Drug maker-funded coupons and patient assistance programs are proving to be an uncertain and often questionable way for patients to afford what a new report shows are increasingly expensive specialty and other brand name drugs.
Cumulative spending on drugs that are still under patent is rising at an average annual rate that’s more than double the rate of increase in spending for all drugs and was up 285% between 2010 to 2016, according to a report out Wednesday by the Blue Cross Blue Shield Association (BCBSA). During the same period, overall spending on brand name and generic drugs with competition dropped by 47%, the analysis of 30 million BSBSA commercial insurance claims showed.
Patients and advocates say co-pay assistance enhances the drug maker’s public image while it obscures their high prices. One patient advocate says the companies can often write off their assistance on their taxes, which gives them another financial benefit.
“Coupons are interesting,” says BCBSA chief strategy officer Maureen Sullivan. “On one hand, it sounds good because it’s cheaper, but they could drive someone to a drug that increases costs overall and provides little clinical value.”
Co-pay assistance offsets these costs for a growing number of patients, according to research by QuintilesIMS Institute, which found the percentage of prescriptions filled using a coupon increased from 13% to 17% between 2013 and 2015. The institute’s 2016 US Medicines report will be released Thursday.

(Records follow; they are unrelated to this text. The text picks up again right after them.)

-- ==== Sys2Proof/Machine/Flags.lean ====
section
/-! DEFINITION. Conditions. The CX96 has no flags register: a branch compares two registers (R103), a vector comparison
writes a predicate (R157), an exported branch pushes its decision as a bit (R105). -/

namespace Sys2Proof.Machine

/-- The conditions of R103. -/
def condEq (d a : Dword) : Bool := d == a
def condNe (d a : Dword) : Bool := d != a
def condLt (d a : Dword) : Bool := d.slt a
def condGe (d a : Dword) : Bool := !d.slt a
def condLtu (d a : Dword) : Bool := d.ult a
def condGeu (d a : Dword) : Bool := !d.ult a

/-- A condition as a register value (R99). -/
def boolD (b : Bool) : Dword := if b then 1 else 0

/-- Floating-point comparisons (R157): a NaN makes EQ, LT and LE false and NE true. -/
def fcond (x : FCond) (a b : Num) : Bool :=
  match x with
  | .eq => numEq a b
  | .lt => numLt a b
  | .le => numLt a b || numEq a b
  | .ne => !numEq a b

/-- Integer comparisons of the low `w` bits (R157). -/
def icond (x : ICond) (w a b : Nat) : Bool :=
  match x with
  | .eq => a == b
  | .slt => decide (signedOf w a < signedOf w b)
  | .ult => decide (a < b)
  | .ne => a != b

/-- The engines that take the bit of an exported branch: the others whose next word is no NOTIFY and whose NOTIFY has not
executed (R105). -/
def decisionTakers (s : State) : List Eng :=
  [.a, .v, .m, .w, .c].filter (fun e =>
    let x := s.seat.eng e
    !x.done && (match decodeSlice e (nth (mySlice s e).words x.pc 0) with
      | .ok (.notify _) => false
      | _ => true))

/-- Pushes the decision bit of an exported branch, or waits while a queue is full (R27, R105). -/
def pushDecision (taken : Bool) : M Unit := fun s =>
  if !s.seat.engS.side.exp then .ok ((), s)
  else
    let es := decisionTakers s
    if es.all (fun e => decide ((qLive s.seat (s.seat.eng e).dq).length < 64)) then
      .ok ((), s.onSeat (fun t => es.foldl (fun t e =>
        t.mapEng e (fun x => { x with dq := qLive t x.dq ++ [{ val := taken, lsn := t.engS.lsn }] })) t))
    else .error (.wait .queueFull)

end Sys2Proof.Machine
end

By limiting a patient’s out-of-pocket costs for drugs, drug companies steer patients to more expensive drugs that may not work better than lower-cost brand name or generic competitors, pharmacists and drug pricing experts say. That also thwarts the most effective tool insurers have to control drug costs. After commercially insured patients meet their deductibles or out-of-pocket premiums, the insurers pay the higher drug costs, which get passed along in higher premiums.